🤖 AI Summary
This study addresses the challenge that real-world workflows in large-scale longitudinal systems generate data lacking formal temporal constraints, leading to an excessively large and empirically inconsistent causal graph search space. To resolve this, the authors propose a workflow-induced constraint framework that explicitly encodes workflow-consistent partial orderings through a structural mask derived from the workflow, a time-aligned indexing scheme, and a block-wise measurement structure. This approach enhances identifiability, interpretability, and consistency of causal structures in mixed discrete-continuous panel data without requiring new optimization algorithms. It further supports interventional queries and bootstrap-based uncertainty quantification for lagged effects. Applied to a Japanese health screening cohort of 107,261 individuals, the workflow-constrained longitudinal LiNGAM model uncovered temporally coherent substructures and lagged effects with well-calibrated uncertainties, with sensitivity analyses confirming result robustness.
📝 Abstract
Causal discovery has achieved substantial theoretical progress, yet its deployment in large-scale longitudinal systems remains limited.

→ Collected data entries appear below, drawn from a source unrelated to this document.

/-! ## POLL and INIT -/

/-- R190 with R180 and R183 where the check fires (decisions D3, D16): the retry bit is 1, the ready bit is `S.ready`, the junk
counter returns to 0, and nothing else changes. -/
def Obligations.PollFiresAndResetsTheJunkCounter : Prop :=
  ∀ s : State, s.baudValid = false → 1000 < s.junk.toNat →
    exec .poll s = .next { s with
      junk := 0#32, hostRvalid := true, hostResult := if s.ready then 3#16 else 2#16, events := s.events ++ [.linkUnhealthy] }

/-- R190 with R180 where the check does not fire (decisions D3, D16): the retry bit is 0, and only the result changes. -/
def Obligations.PollReportsReady : Prop :=
  ∀ s : State, s.baudValid = true ∨ s.junk.toNat ≤ 1000 →
    exec .poll s = .next { s with hostRvalid := true, hostResult := if s.ready then 1#16 else 0#16 }

/-- R181: the check fires at 1001 and not at 1000; from IDLE with Baud-Valid false and no junk counted, 1001 junk bytes give one
retry and a counter at 0, and 999 more give none. -/
def Obligations.HealthThresholdIsStrict : Prop :=
  (∀ (s t : State), exec .poll s = .next t → s.baudValid = false →
    (s.junk = 1000#32 → t.hostResult.getLsbD 1 = false ∧ t.junk = 1000#32) ∧
    (s.junk = 1001#32 → t.hostResult.getLsbD 1 = true ∧ t.junk = 0#32) ∧
    (t.hostResult.getLsbD 1 = true ↔ 1000 < s.junk.toNat)) ∧
  ∀ (first second : List Byte) (s : State), s.phase = .idle → s.baudValid = false → s.junk = 0#32 →
    first.length = 1001 → second.length = 999 → (∀ b ∈ first, b ≠ 0x3E#8) → (∀ b ∈ second, b ≠ 0x3E#8) →
      ∃ t u v w : State, feed first s = .next t ∧ exec .poll t = .next u ∧ u.hostResult.getLsbD 1 = true ∧ u.junk = 0#32 ∧
        feed second u = .next v ∧ exec .poll v = .next w ∧ w.hostResult.getLsbD 1 = false

/-- R182: a frame that passes its CRC leaves `S.baud_valid` at 1; it stays 1 through every operation but INIT, and no POLL
fires, whatever the junk count. -/
def Obligations.BaudValidIsStickyAndGatesTheCheck : Prop :=
  (∀ (i : Instr) (s t : State), exec i s = .next t → t.events = s.events ++ [.frameOk] → t.baudValid = true) ∧
  ∀ (ops : List Instr) (s t : State), s.baudValid = true → Instr.init ∉ ops → runOps ops s = .next t →
    t.baudValid = true ∧
    ∃ u : State, exec .poll t = .next u ∧ u.hostResult.getLsbD 1 = false ∧ u.junk = t.junk ∧ u.baudValid = true

/-- R184, derived by the spec: one POLL fires at most once whatever the count, so a POLL right after a POLL never fires; and
every POLL with Baud-Valid false leaves the count at 1000 or less (R229). -/
def Obligations.SecondPollNeverFires : Prop :=
  ∀ s t u : State, exec .poll s = .next t → exec .poll t = .next u →
    u.hostResult.getLsbD 1 = false ∧ (s.baudValid = false → t.junk.toNat ≤ 1000)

A key obstacle is that operational data are generated under institutional workflows whose induced partial orders are rarely formalized, enlarging the admissible graph space in ways inconsistent with the recording process. We characterize a workflow-induced constraint class for longitudinal causal discovery that restricts the admissible directed acyclic graph space through protocol-derived structural masks and timeline-aligned indexing. Rather than introducing a new optimization algorithm, we show that explicitly encoding workflow-consistent partial orders reduces structural ambiguity, especially in mixed discrete--continuous panels where within-time orientation is weakly identified. The framework combines workflow-derived admissible-edge constraints, measurement-aligned time indexing and block structure, bootstrap-based uncertainty quantification for lagged total effects, and a dynamic representation supporting intervention queries. In a nationwide annual health screening cohort in Japan with 107,261 individuals and 429,044 person-years, workflow-constrained longitudinal LiNGAM yields temporally consistent within-time substructures and interpretable lagged total effects with explicit uncertainty. Sensitivity analyses using alternative exposure and body-composition definitions preserve the main qualitative patterns. We argue that formalizing workflow-derived constraint classes improves structural interpretability without relying on domain-specific edge specification, providing a reproducible bridge between operational workflows and longitudinal causal discovery under standard identifiability assumptions.